A pregnant woman must have a glucose challenge test (GCT). Which of the following should be included in the preprocedure teaching?
- A. Fast for 12 hours before the test.
- B. Bring a urine specimen to the laboratory on the day of the test.
- C. Be prepared to have 4 blood specimens taken on the day of the test.
- D. The test should take one hour to complete.
Correct Answer: D
Rationale: The glucose challenge test typically takes one hour to complete and does not require fasting or multiple blood specimens. A urine specimen is not required for this test.
A nurse is caring for a pregnant patient who is 28 weeks gestation and has been diagnosed with gestational diabetes. What is the nurse's priority teaching for this patient?
- A. Encourage the patient to exercise vigorously to manage blood sugar levels.
- B. Monitor blood glucose levels regularly and follow a balanced diet.
- C. Instruct the patient to limit fluid intake to prevent complications.
- D. Recommend insulin therapy immediately to control blood sugar levels.
Correct Answer: B
Rationale: The correct answer is B: Monitor blood glucose levels regularly and follow a balanced diet. This is the priority teaching for a pregnant patient with gestational diabetes because it focuses on managing blood sugar levels effectively. Regular monitoring helps the patient understand how their body responds to different foods and activities. Following a balanced diet helps maintain stable blood sugar levels and provides essential nutrients for the baby's development.
A: Encouraging vigorous exercise may not be safe during pregnancy, especially for a patient with gestational diabetes.
C: Limiting fluid intake is not a priority teaching for gestational diabetes and may lead to dehydration, which can be harmful during pregnancy.
D: Recommending insulin therapy immediately is not the first-line treatment for gestational diabetes. Lifestyle modifications like diet and exercise are usually tried first.
What is the primary goal of fetal heart rate monitoring during the second stage of labor?

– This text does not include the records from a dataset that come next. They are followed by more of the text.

/-- SNAP_CLONE: a namespace whose live root begins as a snapshot's root (R443). -/
def execSnapClone (sseq : BitVec 32) (s : State) : Host.Outcome State Fault Refusal :=
  mailbox 2 sseq (fun d =>
    match mailSnap sseq.toNat d with
    | .error e => mailEnd e 0 d
    | .ok x =>
      let o := getNs x.nsid d
      let want := rd Reg.NVF_SNAP_ARG_NSID2 d
      let (dom, d) := sptDomain o.domain d
      if (d.md.ns.filter fun n => n.2.exists_).length ≥ 65535 then mailEnd 2 0 d
      else match d.sxc.spt with
        | none => mailEnd 7 0 d
        | some t =>
          let free (n : Nat) : Bool := !(getNs n d).exists_ && !(getSnap n 0 d).exists_
          let pend := tget 0 t.pendingBinds want
          let pick := if want = 0 then pickNsid o.domain dom.opn t d
            else if want ≤ 65535 && free want && (pend == o.domain + 1 || (dom.opn && pend == 0)) then some want else none
          match pick with
          | none => mailEnd 7 0 d
          | some n =>
            let d := modSpt (fun t => { t with
              bindings := tset 0 t.bindings n (o.domain + 1), pendingBinds := tset 0 t.pendingBinds n 0 }) d
            let d := modNs n (fun _ => { o with hosts := [], resv := {}, root := 0, pred := (0, 0), unread := [] }) d
            mailEnd 1 n (postRecord n (.squares [{ action := 5, snap := some {
              nsid := n, sseq := 0, pred := (x.nsid, x.sseq), cutTempo := tempoNow d } }]) d)) s

/-- A snapshot descriptor (Table 14.1). -/
def snapBytes (x : Snap) : Bytes :=
  leBytes 4 x.nsid ++ leBytes 4 x.sseq ++ leBytes 8 x.root ++ leBytes 8 x.cutTempo ++ leBytes 8 x.wmA ++ leBytes 8 x.wmB
    ++ leBytes 4 x.pred.1 ++ leBytes 4 x.pred.2 ++ leBytes 8 x.xtag ++ leBytes 1 x.depth
    ++ leBytes 1 (b2n x.retained + 2 * b2n x.deleting + 4 * b2n x.audit + 8 * b2n x.repl) ++ leBytes 2 x.nsucc ++ leBytes 4 0

/-- SNAP_LIST: descriptors of a namespace from an SSEQ on are written to DRAM, in order of SSEQ (Table 14.6). -/
def execSnapList (sseq : BitVec 32) (s : State) : Host.Outcome State Fault Refusal :=
  mailbox 3 sseq (fun d =>
    let n := rd Reg.NVF_SNAP_ARG_NSID d
    if !(getNs n d).exists_ then mailEnd 3 0 d
    else if !ownsNs n d then mailEnd 4 0 d
    else
      let l := ((snapsOf n d).filter fun x => !x.deleting && !x.audit && sseq.toNat ≤ x.sseq && x.sseq != 0).take (rd Reg.NVF_SNAP_LIST_COUNT d)
      mailEnd 1 l.length (storeMem (rd Reg.NVF_SNAP_LIST_ADDR d) (l.flatMap snapBytes) d)) s

/-- REL_BIND: a relationship of which this end is the source; REL_OPEN goes to the peer (R20, R456). -/
def execRelBind (sseq : BitVec 32) (s : State) : Host.Outcome State Fault Refusal :=
  mailbox 4 sseq (fun d =>
    let k := rd Reg.NVF_REP_SEL_REL d
    let n := rd Reg.NVF_SNAP_ARG_NSID d
    let p := rd Reg.NVF_REP_SEL_PEER d
    let ns := getNs n d
    let (e, d) := sptPeer p d
    if !ns.exists_ then mailEnd 3 0 d
    else if !ownsNs n d then mailEnd 4 0 d
    else if !replOn d || (getRel k d).state ≠ 0 || e.isNone || rd Reg.NVF_REP_SEL_MODE d > 1 then mailEnd 8 0 d
    else
      let r := rd Reg.NVF_SNAP_ARG_NSID2 d
      let d := modRel k (fun x => { x with
        state := 1, target := false, streaming := rd Reg.NVF_REP_SEL_MODE d == 1, peer := p, nsid := n, remote := r }) d
      mailEnd 1 0 (showRel (sendRepl p (.relOpen k r ns.size ns.lbaf ns.pi) d))) s

/-- REL_PROMOTE: the target becomes writable from its newest matched snapshot (R465). -/
def execRelPromote (sseq : BitVec 32) (s : State) : Host.Outcome State Fault Refusal :=
  mailbox 5 sseq (fun d =>
    let k := rd Reg.NVF_REP_SEL_REL d
    let x := getRel k d
    if x.state = 0 then mailEnd 3 0 d
    else if !ownsNs x.nsid d then mailEnd 4 0 d
    else if !x.target || x.state = 4 || (getSnap x.nsid 0 d).exists_ then mailEnd 8 0 d
    else match xtagSnap x.nsid d with
      | none => mailEnd 3 0 d
      | some q =>
        let d := rollTo x.nsid q.sseq (abandonIn k d)
        mailEnd 1 q.sseq (showRel (modRel k (fun x => { x with state := 4 }) d))) s

/-- REL_RESYNC: this end becomes the target; its live root is cut and kept, then rolled back to the common base (R466). -/
def execRelResync (sseq : BitVec 32) (s : State) : Host.Outcome State Fault Refusal :=
  mailbox 6 sseq (fun d =>
    let k := rd Reg.NVF_REP_SEL_REL d
    let x := getRel k d
    if x.state = 0 then mailEnd 3 0 d
    else if !ownsNs x.nsid d then mailEnd 4 0 d
    else if !replOn d || (getSnap x.nsid 0 d).exists_ then mailEnd 8 0 d
    else stageCut [x.nsid] (.rollback k) (abandonIn k d)) s

/-- REL_UNBIND: the relationship goes; what it held is released (R456). -/
def execRelUnbind (sseq : BitVec 32) (s : State) : Host.Outcome State Fault Refusal :=
  mailbox 7 sseq (fun d =>
    let k := rd Reg.NVF_REP_SEL_REL d
    let x := getRel k d
    if x.state = 0 then mailEnd 3 0 d
    else if !ownsNs x.nsid d then mailEnd 4 0 d
    else
      let d := abandonIn k (suspendRel k d)
      let held := (d.md.snaps.filter fun q => q.2.exists_ && q.2.repl && q.2.nsid == x.nsid
        && (q.2.sseq == x.base || (x.cycle.any fun c => c.sseq == q.2.sseq))).map fun q => q.2.sseq
      let d := forEach held (fun q d => modSnap x.nsid q (fun y => { y with repl := false }) d) d
      mailEnd 1 0 (showRel { d with md.rels := tdel k d.md.rels })) s

/-! ### Sessions and packets (R452–R455) -/

/-- An address stands in an admitted entry: four IPv6 addresses of 16 bytes. -/
def addrOf (e : SptPeer) (a : Bytes) : Bool :=
  a.length == 16 && (List.range 4).any fun i => ((e.addrs.drop (16 * i)).take 16) == a

/-- A packet's session cannot be used, or its tag fails. -/
def packetBad (f : Field) (d : Dev) : Dev := notice Ev.REP_TAG 0 0 0 (setb Reg.NVF_REP_STATUS_TAG_N (bump f d))

/-- What may travel in session 0: a SEND of SESSION_OPEN or SESSION_ACK, and the transport's ACK and NAK (R455, R473, Table 15.1). -/
def sessionControl (body : Bytes) : Bool :=
  let type := body[3]?
  type == some 8 || type == some 9 || (type == some 1 && (body[48]? == some 1 || body[48]? == some 2))

/-- REPLICATION_PACKET_RECEIVE: a packet from an address; its CDT packet is passed on when its tag stands (R169, R452, R454, R455). -/
def execReplicationPacketReceive (port : Fin 32) (peer : Fin 64) (addr hdr body : List Byte) (lensOk : Bool) (s : State) :
    Host.Outcome State Fault Refusal :=
  runRepl (fun d =>
    let (e, d) := sptPeer peer d
    let hdr := padTo 24 hdr
    let n := beNat (sub hdr 4 4)
    if !lensOk || beNat (sub hdr 20 2) ≠ body.length then bump (Reg.ETH_DROP_LEN port) d
    else if !(e.any fun e => addrOf e addr) || beNat (sub hdr 0 2) ≠ 0x5250 || beNat (sub hdr 2 1) ≠ 1 then d
    else if n = 0 then (if sessionControl body then send (.replPacket peer body) d else d)
    else
      let x := getPeer peer d
      let key := match x.rx with
        | some q => if q.num = n then some q.key else none
        | none => none
      let old := match x.rxOld with
        | some (q, t) => if q.num = n ∧ d.tmp.sec ≤ t then some q.key else none
        | none => none
      match key.or old with
      | none => packetBad Reg.NVF_REP_PKT_NO_SESSION d
      | some k =>
        let ct := body.take (body.length - 16)
        if body.length < 16 ∨ gcmTag k (sub hdr 8 12) hdr ct ≠ body.drop (body.length - 16) then packetBad Reg.NVF_REP_PKT_TAG_FAIL d
        else send (.replPacket peer (gcmData k (sub hdr 8 12) ct)) d) s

- A. to predict when to bear down during contractions
- B. to determine the strength of the uterine contractions
- C. to evaluate fetal well-being
- D. to monitor vital signs of the birthing person
Correct Answer: C
Rationale: The primary goal of fetal heart rate monitoring during the second stage of labor is to evaluate fetal well-being. This is crucial to ensure that the baby is tolerating labor and delivery well. Monitoring fetal heart rate helps identify any signs of distress or compromise in oxygen supply to the baby. It guides healthcare providers in making timely interventions if needed to prevent adverse outcomes. Choices A and B are incorrect because the primary goal is not about timing contractions or assessing uterine contractions strength. Choice D is incorrect as the focus is not on monitoring the vital signs of the birthing person but on assessing the well-being of the fetus.

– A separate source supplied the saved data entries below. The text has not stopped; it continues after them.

-- ==== Sys2Proof/Certificates/Slice0/Obligations.lean ====
section
/-! DEFINITION. The statements for the provers: what commands do, what they leave alone, and what every step keeps. -/

open Sys2Proof Sys2Proof.Machine

/-- A step runs the command at the front of the queue on the queue's rest. For every state and command: with the command at the
front of the queue, a step answers what exec answers on the state with the queue's rest; on an empty queue the block idles,
which is the model's choice (assumption log). (spec/01_head_architecture.md, How the blocks lean on one another;
spec/22_register_index.md, Rules of access; R619) -/
def Obligations.StepRunsFront : Prop :=
  (∀ (s : State) (c : Instr) (q : List Instr), step { s with pending := c :: q } = exec c { s with pending := q }) ∧
  (∀ d : Dev, step ⟨d, []⟩ = .next ⟨d, []⟩)

/-- The machine after reset: START-UP, memory empty, the registers at the values their tables state, both invariants hold.
State.reset waits for no command, owes no reaction, shows the levels of every interrupt and holds empty memory in canonical
form; the device acts, in START-UP, with no Check and no challenge, FATAL_N and PWRCYC_REQ_N high; and a selection of registers
from every group of blocks reads the reset value of its table. (spec/22_register_index.md, Global and identity registers;
spec/20_scoresheet_and_faults.md, SCR registers; spec/21_power_management.md, PWR registers; spec/23_electrical_and_package.md,
DDR5; R12; R536; R550) -/
def Obligations.ResetLeavesTheTables : Prop :=
  let d := State.reset.dev
  State.reset.pending = [] ∧ State.reset.ready ∧ State.reset.levelsShown ∧ d.mem = [] ∧ memWf d.mem = true ∧ glbState d = 0 ∧
  d.sxc.challenge = none ∧ d.flt.checkmateIn = none ∧ d.pins.fatalN = true ∧ d.pins.pwrcycReqN = true ∧
  (∀ k < 64, rdb (Reg.FLT_CHK_OPEN k) d = false) ∧ (∀ j < 32, rdb (Reg.FLT_DCHK_OPEN j) d = false) ∧
  (∀ x ∈ [(Reg.GLB_ID_PART, 0x8960), (Reg.GLB_ID_REV_MAJ, 0xB), (Reg.GLB_ID_REV_MIN, 1), (Reg.GLB_STATE_RCAUSE, 0),
      (Reg.SCR_CTRL_FREEZE_MAX, 100), (Reg.SCR_CTRL_RATE_DEF, 8), (Reg.SCR_CTRL_WINDOW, 1000), (Reg.SCR_CTRL_FREEZE, 0), (Reg.SCR_SEQ_NEXT, 0),
      (Reg.PWR_CTRL_THROTTLE_EN, 1), (Reg.PWR_PF_PF_MV, 10800), (Reg.PWR_PF_DEB, 4), (Reg.PWR_PF_TT_ENV, 150), (Reg.PWR_PF_PF_SRC, 0),
      (Reg.PWR_THERM_WARN, 100), (Reg.PWR_THERM_THROTTLE, 105), (Reg.PWR_THERM_TRIP, 120), (Reg.DDR_CTRL_PATROL_EN, 1), (Reg.SXC_STATUS_CLAIMED, 0),
      (Reg.OIM_CMD_ST_RESULT, 0), (Reg.FWU_STATUS_ACTIVE, 0), (Reg.GLB_INTR_HOST_EN, 0)], rd x.1 d = x.2) ∧
  (∀ r < 12, rd (Reg.PWR_LVL_REQ r) d = 5 ∧ rd (Reg.PWR_LVL_LVL r) d = 2 ∧ rd (Reg.PWR_LVL_ASTATE r) d = 0) ∧
  (∀ n < 16, ∀ j < 6, rd (Reg.SXC_MR_WORD n j) d = 0)

/-- Every command completes, shows the interrupt levels and leaves no reaction owed; a step takes exactly the front of the queue.
For every state in which GLB_INTR_STAT shows the level of every block's interrupt and no reaction is owed, and every next state
of a step: it shows the levels again, owes no reaction, and its queue is the rest of the queue before. Every command, with any
operands, answers a next state from every state, with the first two and the queue as it was: the spec gives none a stop. That
they hold after reset is part of ResetLeavesTheTables. (spec/22_register_index.md, Interrupts; R625) -/
def Obligations.EveryStepSettles : Prop :=
  (∀ s t : State, s.levelsShown → s.settled → step s = .next t → t.levelsShown ∧ t.settled ∧ t.pending = s.pending.tail) ∧
  (∀ (c : Instr) (s : State), ∃ t, exec c s = .next t ∧ t.levelsShown ∧ t.settled ∧ t.pending = s.pending)

/-- A Checkmate raised in SERVICE stands until VIN is removed, and every other command leaves the stopped device as it is. For every
settled state outside ADJ3 with a Checkmate raised in SERVICE: every command but the removal of VIN answers a next state in
which that Checkmate still stands, DRAM, the engines, the accelerators, the resident keys, the staging slots, the metadata and
the device's state are as before, and FATAL_N and PWRCYC_REQ_N are as before as long as VIN or VSB is present; a run of any
commands without a removal of VIN and without a change of VSB therefore stays in it. The removal of VIN ends it.
(spec/20_scoresheet_and_faults.md, Checkmate; R580; R582; R623; R635; R648) -/
def Obligations.ServiceCheckmateStands : Prop :=
  (∀ (c : Instr) (s : State), s.settled → s.dev.flt.checkmateIn = some 1 → s.dev.pwr.adj3 = false → c ≠ .vinRemoved →
    Answers c s fun d => d.flt.checkmateIn = some 1 ∧ d.pwr.adj3 = false ∧ d.live = false ∧ MemKept s.dev d ∧ d.engines = s.dev.engines ∧
      d.accels = s.dev.accels ∧ d.keys = s.dev.keys ∧ d.stg = s.dev.stg ∧ d.md = s.dev.md ∧ glbState d = glbState s.dev ∧
      ((∀ p, c ≠ .vsbPresenceChange p) → d.pins.fatalN = s.dev.pins.fatalN ∧ d.pins.pwrcycReqN = s.dev.pins.pwrcycReqN)) ∧
  (∀ s : State, s.settled → Answers .vinRemoved s fun d => d.flt.checkmateIn = none)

A nurse is caring for a laboring person in the second stage of labor. What is the most appropriate intervention when the perineum starts to bulge?
- A. apply warm compresses to the perineum
- B. apply gentle pressure to the perineum
- C. prepare the person for episiotomy
- D. perform perineal massage
Correct Answer: B
Rationale: The correct answer is B: apply gentle pressure to the perineum. This intervention helps to support the perineum and reduce the risk of perineal tearing during childbirth. Applying gentle pressure can slow down the baby's descent and allow the perineum to stretch gradually, reducing the likelihood of severe tearing. This intervention is important to promote a safe and controlled delivery.
Incorrect answer explanations:
A: Applying warm compresses may provide some comfort but does not specifically address the need to support the perineum during childbirth.
C: Episiotomy should be considered only when necessary and not as a routine intervention when the perineum bulges.
D: Perineal massage is typically done during the prenatal period to help prepare the perineum for childbirth but is not the most appropriate intervention when the perineum starts to bulge during labor.